* [WORK INSTRUCTION]: From the line with "dsimp only [State.writebackEnded]" through the line with "(s.statusWritebackEnded o).pending = s.pending", inclusive, return each line of the data below exactly and leave the rest out.
DATA Block Start
@[simp] theorem setInput_keeps (n : InputNo) (i : InputState) :
    (s.setInput n i).pending = s.pending ∧ (s.setInput n i).bootStage = s.bootStage ∧
    (s.setInput n i).resetKind = s.resetKind ∧ (s.setInput n i).setupSel = s.setupSel ∧
    (s.setInput n i).evLevels = s.evLevels ∧ (s.setInput n i).ursp = s.ursp ∧ (s.setInput n i).alert = s.alert ∧
    (s.setInput n i).tick = s.tick ∧ (s.setInput n i).cycles = s.cycles ∧ (s.setInput n i).partState = s.partState ∧
    (s.setInput n i).wasActive = s.wasActive ∧ (s.setInput n i).fellToDefault = s.fellToDefault ∧
    (s.setInput n i).boot = s.boot ∧ (s.setInput n i).live = s.live ∧ (s.setInput n i).setup = s.setup ∧
    (s.setInput n i).releaseClaim = s.releaseClaim ∧ (s.setInput n i).flags = s.flags ∧
    (s.setInput n i).statusEntry = s.statusEntry ∧ (s.setInput n i).statusWritten = s.statusWritten ∧
    (s.setInput n i).command = s.command ∧ (s.setInput n i).commandEntry = s.commandEntry ∧
    (s.setInput n i).commandWritten = s.commandWritten ∧ (s.setInput n i).outstanding = s.outstanding ∧
    (s.setInput n i).head = s.head ∧ (s.setInput n i).responses = s.responses ∧ (s.setInput n i).tags = s.tags ∧
    (s.setInput n i).passQueue = s.passQueue ∧ (s.setInput n i).dreq = s.dreq ∧
    (s.setInput n i).windows = s.windows ∧ (s.setInput n i).entries = s.entries ∧
    (s.setInput n i).suspects = s.suspects ∧ (s.setInput n i).sweepQueue = s.sweepQueue ∧
    (s.setInput n i).engine = s.engine ∧ (s.setInput n i).intervals = s.intervals ∧
    (s.setInput n i).intervalDue = s.intervalDue ∧ (s.setInput n i).bindings = s.bindings ∧
    (s.setInput n i).chord = s.chord ∧ (s.setInput n i).levels = s.levels ∧
    (s.setInput n i).chordTimer = s.chordTimer ∧ (s.setInput n i).chordFired = s.chordFired ∧
    (s.setInput n i).servicePos = s.servicePos ∧ (s.setInput n i).eventClaim = s.eventClaim ∧
    (s.setInput n i).newCounts = s.newCounts ∧ (s.setInput n i).logStyle = s.logStyle ∧
    (s.setInput n i).logBase = s.logBase ∧ (s.setInput n i).logNext = s.logNext ∧
    (s.setInput n i).logHeld = s.logHeld ∧ (s.setInput n i).logQueue = s.logQueue := by
  simp only [State.setInput, and_self]
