@[simp] theorem fetchFault_keeps (i : Fin 12) (h : Hold) (q : List Item) (c : Cause) :
    (s.fetchFault i h q c).pending = s.pending ∧ (s.fetchFault i h q c).bootStage = s.bootStage ∧
    (s.fetchFault i h q c).resetKind = s.resetKind ∧ (s.fetchFault i h q c).setupSel = s.setupSel ∧
    (s.fetchFault i h q c).evLevels = s.evLevels ∧ (s.fetchFault i h q c).ursp = s.ursp ∧
    (s.fetchFault i h q c).alert = s.alert ∧ (s.fetchFault i h q c).tick = s.tick ∧
    (s.fetchFault i h q c).cycles = s.cycles ∧ (s.fetchFault i h q c).partState = s.partState ∧
    (s.fetchFault i h q c).wasActive = s.wasActive ∧ (s.fetchFault i h q c).fellToDefault = s.fellToDefault ∧
    (s.fetchFault i h q c).boot = s.boot ∧ (s.fetchFault i h q c).live = s.live ∧
    (s.fetchFault i h q c).setup = s.setup ∧ (s.fetchFault i h q c).releaseClaim = s.releaseClaim ∧
    (s.fetchFault i h q c).statusEntry = s.statusEntry ∧ (s.fetchFault i h q c).statusWritten = s.statusWritten ∧
    (s.fetchFault i h q c).command = s.command ∧ (s.fetchFault i h q c).commandEntry = s.commandEntry ∧
    (s.fetchFault i h q c).commandWritten = s.commandWritten ∧ (s.fetchFault i h q c).head = s.head ∧
    (s.fetchFault i h q c).tags = s.tags ∧ (s.fetchFault i h q c).passQueue = s.passQueue ∧
    (s.fetchFault i h q c).dreq = s.dreq ∧ (s.fetchFault i h q c).windows = s.windows ∧
    (s.fetchFault i h q c).sweepQueue = s.sweepQueue ∧ (s.fetchFault i h q c).intervals = s.intervals ∧
    (s.fetchFault i h q c).intervalDue = s.intervalDue ∧ (s.fetchFault i h q c).bindings = s.bindings ∧
    (s.fetchFault i h q c).chord = s.chord ∧ (s.fetchFault i h q c).levels = s.levels ∧
    (s.fetchFault i h q c).inputs = s.inputs ∧ (s.fetchFault i h q c).chordTimer = s.chordTimer ∧
    (s.fetchFault i h q c).chordFired = s.chordFired ∧ (s.fetchFault i h q c).servicePos = s.servicePos ∧
    (s.fetchFault i h q c).eventClaim = s.eventClaim ∧ (s.fetchFault i h q c).newCounts = s.newCounts ∧
    (s.fetchFault i h q c).logStyle = s.logStyle ∧ (s.fetchFault i h q c).logBase = s.logBase := by
  dsimp only [State.fetchFault]
  (repeat' split) <;> simp

@[simp] theorem fetchEnded_keeps (i : Fin 12) (o : Outcome) :
    (s.fetchEnded i o).pending = s.pending ∧ (s.fetchEnded i o).bootStage = s.bootStage ∧
    (s.fetchEnded i o).resetKind = s.resetKind ∧ (s.fetchEnded i o).setupSel = s.setupSel ∧
    (s.fetchEnded i o).evLevels = s.evLevels ∧ (s.fetchEnded i o).ursp = s.ursp ∧
    (s.fetchEnded i o).alert = s.alert ∧ (s.fetchEnded i o).tick = s.tick ∧ (s.fetchEnded i o).cycles = s.cycles ∧
    (s.fetchEnded i o).partState = s.partState ∧ (s.fetchEnded i o).wasActive = s.wasActive ∧
    (s.fetchEnded i o).fellToDefault = s.fellToDefault ∧ (s.fetchEnded i o).boot = s.boot ∧
    (s.fetchEnded i o).live = s.live ∧ (s.fetchEnded i o).setup = s.setup ∧
    (s.fetchEnded i o).releaseClaim = s.releaseClaim ∧ (s.fetchEnded i o).statusEntry = s.statusEntry ∧
    (s.fetchEnded i o).statusWritten = s.statusWritten ∧ (s.fetchEnded i o).command = s.command ∧
    (s.fetchEnded i o).commandEntry = s.commandEntry ∧ (s.fetchEnded i o).commandWritten = s.commandWritten ∧
    (s.fetchEnded i o).head = s.head ∧ (s.fetchEnded i o).tags = s.tags ∧
    (s.fetchEnded i o).passQueue = s.passQueue ∧ (s.fetchEnded i o).dreq = s.dreq ∧
    (s.fetchEnded i o).sweepQueue = s.sweepQueue ∧ (s.fetchEnded i o).intervals = s.intervals ∧
    (s.fetchEnded i o).intervalDue = s.intervalDue ∧ (s.fetchEnded i o).bindings = s.bindings ∧
    (s.fetchEnded i o).chord = s.chord ∧ (s.fetchEnded i o).levels = s.levels ∧
    (s.fetchEnded i o).inputs = s.inputs ∧ (s.fetchEnded i o).chordTimer = s.chordTimer ∧
    (s.fetchEnded i o).chordFired = s.chordFired ∧ (s.fetchEnded i o).servicePos = s.servicePos ∧
    (s.fetchEnded i o).eventClaim = s.eventClaim ∧ (s.fetchEnded i o).newCounts = s.newCounts ∧
    (s.fetchEnded i o).logStyle = s.logStyle ∧ (s.fetchEnded i o).logBase = s.logBase := by
  dsimp only [State.fetchEnded]
  (repeat' split) <;> simp

@[simp] theorem writebackFault_keeps (w : Option WindowNo) (l : LineAddr) (c : Cause) :
    (s.writebackFault w l c).pending = s.pending ∧ (s.writebackFault w l c).bootStage = s.bootStage ∧
    (s.writebackFault w l c).resetKind = s.resetKind ∧ (s.writebackFault w l c).setupSel = s.setupSel ∧
    (s.writebackFault w l c).evLevels = s.evLevels ∧ (s.writebackFault w l c).ursp = s.ursp ∧
    (s.writebackFault w l c).alert = s.alert ∧ (s.writebackFault w l c).tick = s.tick ∧
    (s.writebackFault w l c).cycles = s.cycles ∧ (s.writebackFault w l c).partState = s.partState ∧
    (s.writebackFault w l c).wasActive = s.wasActive ∧ (s.writebackFault w l c).fellToDefault = s.fellToDefault ∧
    (s.writebackFault w l c).boot = s.boot ∧ (s.writebackFault w l c).live = s.live ∧
    (s.writebackFault w l c).setup = s.setup ∧ (s.writebackFault w l c).releaseClaim = s.releaseClaim ∧
    (s.writebackFault w l c).statusEntry = s.statusEntry ∧
    (s.writebackFault w l c).statusWritten = s.statusWritten ∧ (s.writebackFault w l c).command = s.command ∧
    (s.writebackFault w l c).commandEntry = s.commandEntry ∧
    (s.writebackFault w l c).commandWritten = s.commandWritten ∧
    (s.writebackFault w l c).outstanding = s.outstanding ∧ (s.writebackFault w l c).head = s.head ∧
    (s.writebackFault w l c).responses = s.responses ∧ (s.writebackFault w l c).tags = s.tags ∧
    (s.writebackFault w l c).passQueue = s.passQueue ∧ (s.writebackFault w l c).dreq = s.dreq ∧
    (s.writebackFault w l c).windows = s.windows ∧ (s.writebackFault w l c).entries = s.entries ∧
    (s.writebackFault w l c).suspects = s.suspects ∧ (s.writebackFault w l c).sweepQueue = s.sweepQueue ∧
    (s.writebackFault w l c).engine = s.engine ∧ (s.writebackFault w l c).intervals = s.intervals ∧
    (s.writebackFault w l c).intervalDue = s.intervalDue ∧ (s.writebackFault w l c).bindings = s.bindings ∧
    (s.writebackFault w l c).chord = s.chord ∧ (s.writebackFault w l c).levels = s.levels ∧
    (s.writebackFault w l c).inputs = s.inputs ∧ (s.writebackFault w l c).chordTimer = s.chordTimer ∧
    (s.writebackFault w l c).chordFired = s.chordFired ∧ (s.writebackFault w l c).servicePos = s.servicePos ∧
    (s.writebackFault w l c).eventClaim = s.eventClaim ∧ (s.writebackFault w l c).newCounts = s.newCounts ∧
    (s.writebackFault w l c).logStyle = s.logStyle ∧ (s.writebackFault w l c).logBase = s.logBase := by
  simp [State.writebackFault]

@[simp] theorem releaseOutcome_keeps (m ok : Bool) :
    (s.releaseOutcome m ok).pending = s.pending ∧ (s.releaseOutcome m ok).bootStage = s.bootStage ∧
    (s.releaseOutcome m ok).resetKind = s.resetKind ∧ (s.releaseOutcome m ok).setupSel = s.setupSel ∧
    (s.releaseOutcome m ok).evLevels = s.evLevels ∧ (s.releaseOutcome m ok).ursp = s.ursp ∧
    (s.releaseOutcome m ok).alert = s.alert ∧ (s.releaseOutcome m ok).tick = s.tick ∧
    (s.releaseOutcome m ok).cycles = s.cycles ∧ (s.releaseOutcome m ok).partState = s.partState ∧
    (s.releaseOutcome m ok).wasActive = s.wasActive ∧ (s.releaseOutcome m ok).fellToDefault = s.fellToDefault ∧
    (s.releaseOutcome m ok).boot = s.boot ∧ (s.releaseOutcome m ok).live = s.live ∧
    (s.releaseOutcome m ok).setup = s.setup ∧ (s.releaseOutcome m ok).releaseClaim = s.releaseClaim ∧
    (s.releaseOutcome m ok).statusEntry = s.statusEntry ∧ (s.releaseOutcome m ok).statusWritten = s.statusWritten ∧
    (s.releaseOutcome m ok).commandEntry = s.commandEntry ∧
    (s.releaseOutcome m ok).commandWritten = s.commandWritten ∧
    (s.releaseOutcome m ok).outstanding = s.outstanding ∧ (s.releaseOutcome m ok).head = s.head ∧
    (s.releaseOutcome m ok).responses = s.responses ∧ (s.releaseOutcome m ok).tags = s.tags ∧
    (s.releaseOutcome m ok).passQueue = s.passQueue ∧ (s.releaseOutcome m ok).dreq = s.dreq ∧
    (s.releaseOutcome m ok).windows = s.windows ∧ (s.releaseOutcome m ok).entries = s.entries ∧
    (s.releaseOutcome m ok).suspects = s.suspects ∧ (s.releaseOutcome m ok).sweepQueue = s.sweepQueue ∧
    (s.releaseOutcome m ok).engine = s.engine ∧ (s.releaseOutcome m ok).intervals = s.intervals ∧
    (s.releaseOutcome m ok).intervalDue = s.intervalDue ∧ (s.releaseOutcome m ok).bindings = s.bindings ∧
    (s.releaseOutcome m ok).chord = s.chord ∧ (s.releaseOutcome m ok).levels = s.levels ∧
    (s.releaseOutcome m ok).inputs = s.inputs ∧ (s.releaseOutcome m ok).chordTimer = s.chordTimer ∧
    (s.releaseOutcome m ok).chordFired = s.chordFired ∧ (s.releaseOutcome m ok).servicePos = s.servicePos ∧
    (s.releaseOutcome m ok).eventClaim = s.eventClaim ∧ (s.releaseOutcome m ok).newCounts = s.newCounts ∧
    (s.releaseOutcome m ok).logStyle = s.logStyle ∧ (s.releaseOutcome m ok).logBase = s.logBase ∧
    (s.releaseOutcome m ok).logNext = s.logNext ∧ (s.releaseOutcome m ok).logHeld = s.logHeld ∧
    (s.releaseOutcome m ok).logQueue = s.logQueue := by
  dsimp only [State.releaseOutcome]
  (repeat' split) <;> simp

@[simp] theorem writebackEnded_keeps (i : Fin 12) (o : Outcome) :
    (s.writebackEnded i o).pending = s.pending ∧ (s.writebackEnded i o).bootStage = s.bootStage ∧
    (s.writebackEnded i o).resetKind = s.resetKind ∧ (s.writebackEnded i o).setupSel = s.setupSel ∧
    (s.writebackEnded i o).evLevels = s.evLevels ∧ (s.writebackEnded i o).ursp = s.ursp ∧
    (s.writebackEnded i o).alert = s.alert ∧ (s.writebackEnded i o).tick = s.tick ∧
    (s.writebackEnded i o).cycles = s.cycles ∧ (s.writebackEnded i o).partState = s.partState ∧
    (s.writebackEnded i o).wasActive = s.wasActive ∧ (s.writebackEnded i o).fellToDefault = s.fellToDefault ∧
    (s.writebackEnded i o).boot = s.boot ∧ (s.writebackEnded i o).live = s.live ∧
    (s.writebackEnded i o).setup = s.setup ∧ (s.writebackEnded i o).releaseClaim = s.releaseClaim ∧
    (s.writebackEnded i o).statusEntry = s.statusEntry ∧ (s.writebackEnded i o).statusWritten = s.statusWritten ∧
    (s.writebackEnded i o).commandEntry = s.commandEntry ∧
    (s.writebackEnded i o).commandWritten = s.commandWritten ∧ (s.writebackEnded i o).outstanding = s.outstanding ∧
    (s.writebackEnded i o).head = s.head ∧ (s.writebackEnded i o).responses = s.responses ∧
    (s.writebackEnded i o).tags = s.tags ∧ (s.writebackEnded i o).passQueue = s.passQueue ∧
    (s.writebackEnded i o).dreq = s.dreq ∧ (s.writebackEnded i o).windows = s.windows ∧
    (s.writebackEnded i o).suspects = s.suspects ∧ (s.writebackEnded i o).sweepQueue = s.sweepQueue ∧
    (s.writebackEnded i o).engine = s.engine ∧ (s.writebackEnded i o).intervals = s.intervals ∧
    (s.writebackEnded i o).intervalDue = s.intervalDue ∧ (s.writebackEnded i o).bindings = s.bindings ∧
    (s.writebackEnded i o).chord = s.chord ∧ (s.writebackEnded i o).levels = s.levels ∧
    (s.writebackEnded i o).inputs = s.inputs ∧ (s.writebackEnded i o).chordTimer = s.chordTimer ∧
    (s.writebackEnded i o).chordFired = s.chordFired ∧ (s.writebackEnded i o).servicePos = s.servicePos ∧
    (s.writebackEnded i o).eventClaim = s.eventClaim ∧ (s.writebackEnded i o).newCounts = s.newCounts ∧
    (s.writebackEnded i o).logStyle = s.logStyle ∧ (s.writebackEnded i o).logBase = s.logBase := by
  dsimp only [State.writebackEnded]
  (repeat' split) <;> simp

@[simp] theorem statusWritebackEnded_keeps (o : Outcome) :
    (s.statusWritebackEnded o).pending = s.pending ∧ (s.statusWritebackEnded o).bootStage = s.bootStage ∧
    (s.statusWritebackEnded o).resetKind = s.resetKind ∧ (s.statusWritebackEnded o).setupSel = s.setupSel ∧
    (s.statusWritebackEnded o).evLevels = s.evLevels ∧ (s.statusWritebackEnded o).ursp = s.ursp ∧
    (s.statusWritebackEnded o).alert = s.alert ∧ (s.statusWritebackEnded o).tick = s.tick ∧
    (s.statusWritebackEnded o).cycles = s.cycles ∧ (s.statusWritebackEnded o).partState = s.partState ∧
    (s.statusWritebackEnded o).wasActive = s.wasActive ∧
    (s.statusWritebackEnded o).fellToDefault = s.fellToDefault ∧ (s.statusWritebackEnded o).boot = s.boot ∧
    (s.statusWritebackEnded o).live = s.live ∧ (s.statusWritebackEnded o).setup = s.setup ∧
    (s.statusWritebackEnded o).releaseClaim = s.releaseClaim ∧ (s.statusWritebackEnded o).command = s.command ∧
    (s.statusWritebackEnded o).commandEntry = s.commandEntry ∧
    (s.statusWritebackEnded o).commandWritten = s.commandWritten ∧
    (s.statusWritebackEnded o).outstanding = s.outstanding ∧ (s.statusWritebackEnded o).head = s.head ∧
    (s.statusWritebackEnded o).responses = s.responses ∧ (s.statusWritebackEnded o).tags = s.tags ∧
    (s.statusWritebackEnded o).passQueue = s.passQueue ∧ (s.statusWritebackEnded o).dreq = s.dreq ∧
    (s.statusWritebackEnded o).windows = s.windows ∧ (s.statusWritebackEnded o).entries = s.entries ∧
    (s.statusWritebackEnded o).suspects = s.suspects ∧ (s.statusWritebackEnded o).sweepQueue = s.sweepQueue ∧
    (s.statusWritebackEnded o).engine = s.engine ∧ (s.statusWritebackEnded o).intervals = s.intervals ∧
    (s.statusWritebackEnded o).intervalDue = s.intervalDue ∧ (s.statusWritebackEnded o).bindings = s.bindings ∧
    (s.statusWritebackEnded o).chord = s.chord ∧ (s.statusWritebackEnded o).levels = s.levels ∧
    (s.statusWritebackEnded o).inputs = s.inputs ∧ (s.statusWritebackEnded o).chordTimer = s.chordTimer ∧
    (s.statusWritebackEnded o).chordFired = s.chordFired ∧ (s.statusWritebackEnded o).servicePos = s.servicePos ∧
    (s.statusWritebackEnded o).eventClaim = s.eventClaim ∧ (s.statusWritebackEnded o).newCounts = s.newCounts ∧
    (s.statusWritebackEnded o).logStyle = s.logStyle ∧ (s.statusWritebackEnded o).logBase = s.logBase := by
  dsimp only [State.statusWritebackEnded]
  (repeat' split) <;> simp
DATA Block End
* [THE COMPLETED TASK]:
  dsimp only [State.writebackEnded]
  (repeat' split) <;> simp

@[simp] theorem statusWritebackEnded_keeps (o : Outcome) :
    (s.statusWritebackEnded o).pending = s.pending ∧ (s.statusWritebackEnded o).bootStage = s.bootStage ∧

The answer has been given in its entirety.